Required work:
Please keep to the lines below from the one with "let x : TxSection" through the one with "enabled cell, one", and restate them word for word, ends included.

Data extracts:
-- ==== Sys2Proof/Machine/Sections.lean ====
section
/-!
DEFINITION. Sections: their headers, the expectations of control sections and the transmit queues (R354 to R357, R364,
R390, R391).
-/
namespace Sys2Proof.Machine

/-- The fields of a section header (R355). -/
structure SecHdr where
  kind : Nat
  comp : Nat
  cell : Nat
  port : Nat
  symbol : Nat
  slot : Nat
  first : Nat
  num : Nat
  deriving DecidableEq, Repr

/-- The fields that 16 bytes spell. -/
def secHdr (b : List Byte) : SecHdr :=
  let v := beNat b
  { kind := bits v 127 124, comp := bits v 123 121, cell := bits v 119 108, port := bits v 107 100
    symbol := bits v 99 96, slot := bits v 95 64, first := bits v 63 52, num := bits v 51 40 }

/-- HDR_CRC covers header bits [127:16] with the parameters of R350 (R355). -/
def secCrcOk (b : List Byte) : Bool := decide (beNat (b.drop 14) = (crc16 (b.take 14)).toNat)

/-- Every field of a header is in range and no code is reserved; a pad, which names no blocks, has NUM_RB 0 (R355 to R357). -/
def secFieldsOk (s : State) (h : SecHdr) : Bool :=
  decide (h.kind ≤ 2) && decide (h.comp ≤ 4) && decide (h.cell ≤ 4094) && (decide (h.kind = 0) || decide (1 ≤ h.num))
    && decide (h.num ≤ 275) && decide (h.first + h.num ≤ 275)
    && (decide (h.symbol ≤ 13) || (decide (h.symbol = 15) && decide (h.kind = 2))) && decide (h.slot < spe (s.cell h.cell))

/-- A header is valid (R357). -/
def secValid (s : State) (b : List Byte) : Bool := decide (b.length = 16) && secCrcOk b && secFieldsOk s (secHdr b)

/-- Bytes of a whole section (R356). -/
def secLength (h : SecHdr) : Nat := if h.kind = 1 then 16 + (h.num * groupBytes h.comp + 15) / 16 * 16 else 16

/-- Symbols that a section names (R355). -/
def secSymbols (h : SecHdr) : List Nat := if h.symbol = 15 then List.range 14 else [h.symbol]

/-- Bits of the absence map that a section names in its cell's version (R385). -/
def secBits (v : Nat) (h : SecHdr) : List Nat :=
  if fhPorts v ≤ h.port then []
  else (secSymbols h).flatMap fun y => ((List.range h.num).filter fun i => decide (h.first + i < fhNrb v)).map fun i =>
    (h.port * 14 + y) * fhNrb v + h.first + i

/-- A control section's expectations are recorded for its version, which takes a buffer (R364, R387, R390). -/
def expectSection (s : State) (h : SecHdr) : State :=
  let c := fhCell s h.cell
  let a := slotOfN (s.cell h.cell) h.slot s.time.now
  let bs := secBits c h
  if bs.isEmpty then s
  else
    let (t, n) := getFhv s false h.cell a
    match kget t.fh.vers n with
    | none => t
    | some v =>
      if v.sealed then t
      else takeFhBuf (setFhv t n { v with expected := v.expected ++ bs.filter fun j => !v.expected.contains j }) n

/-! ## Transmit queues (R390, R391) -/

/-- A section goes before another by its slot's start, symbol, kind and commit order (R391). -/
def txBefore (a b : TxSection) : Bool :=
  if a.slotStart ≠ b.slotStart then decide (a.slotStart < b.slotStart)
  else if a.symbol ≠ b.symbol then decide (a.symbol < b.symbol)
  else if a.control ≠ b.control then a.control
  else decide (a.order < b.order)

/-- Put a section in its queue, behind those it does not precede. -/
def txInsert (x : TxSection) : List TxSection → List TxSection
  | [] => [x]
  | y :: r => if txBefore x y then x :: y :: r else y :: txInsert x r

/-- Queue one valid section of a committed version. -/
def queueSection (s : State) (order ver : Nat) (h : SecHdr) (b : List Byte) : State :=
  let c := s.cell h.cell
  let link := fhLink (fhCell s h.cell)
  let x : TxSection :=
    { slotStart := slotStart c (slotOfN c h.slot s.time.now), symbol := if h.symbol = 15 then 0 else h.symbol
      control := decide (h.kind = 2), order, ver, bytes := b }
  let t := { s with fh := { s.fh with txq := kset s.fh.txq link (txInsert x (kgetD s.fh.txq link [])) } }
  if h.kind = 2 then expectSection t h else t

/-- Read a committed output of so many bytes at an address as a section stream and queue its sections. A section of no
enabled cell, one that runs beyond the output, or one that memory does not give back, is counted and left out; after a
header that is not valid, or that cannot be read, no further section can be told apart (R390, R413, assumption 15). -/
def queueSections (s : State) (order ver a len : Nat) : Nat → State
  | 0 => s
  | n + 1 =>
    if len = 0 then s
    else match devRead s 6 a (min 16 len) with
      | (t, .err _ _) => t.bump keyTxSectionsInvalid 1
      | (t, .ok hb) =>
        let h := secHdr hb
        let m := secLength h
        if !secValid t hb then t.bump keyTxSectionsInvalid 1
        else if len < m then t.bump keyTxSectionsInvalid 1
        else if h.kind = 0 then queueSections t order ver (a + m) (len - m) n
        else match devRead t 6 (a + 16) (m - 16) with
          | (u, .err _ _) => queueSections (u.bump keyTxSectionsInvalid 1) order ver (a + m) (len - m) n
          | (u, .ok b) =>
            if !fhEnable (fhCell u h.cell) then queueSections (u.bump keyTxSectionsInvalid 1) order ver (a + m) (len - m) n
            else queueSections (queueSection u order ver h (hb ++ b)) order ver (a + m) (len - m) n

/-- A section of a version still waits in a transmit queue. -/
def txHolds (s : State) (ver : Nat) : Bool := s.fh.txq.any fun q => q.2.any fun x => decide (x.ver = ver)

end Sys2Proof.Machine
end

Task response:
  let x : TxSection :=
    { slotStart := slotStart c (slotOfN c h.slot s.time.now), symbol := if h.symbol = 15 then 0 else h.symbol
      control := decide (h.kind = 2), order, ver, bytes := b }
  let t := { s with fh := { s.fh with txq := kset s.fh.txq link (txInsert x (kgetD s.fh.txq link [])) } }
  if h.kind = 2 then expectSection t h else t

/-- Read a committed output of so many bytes at an address as a section stream and queue its sections. A section of no
enabled cell, one that runs beyond the output, or one that memory does not give back, is counted and left out; after a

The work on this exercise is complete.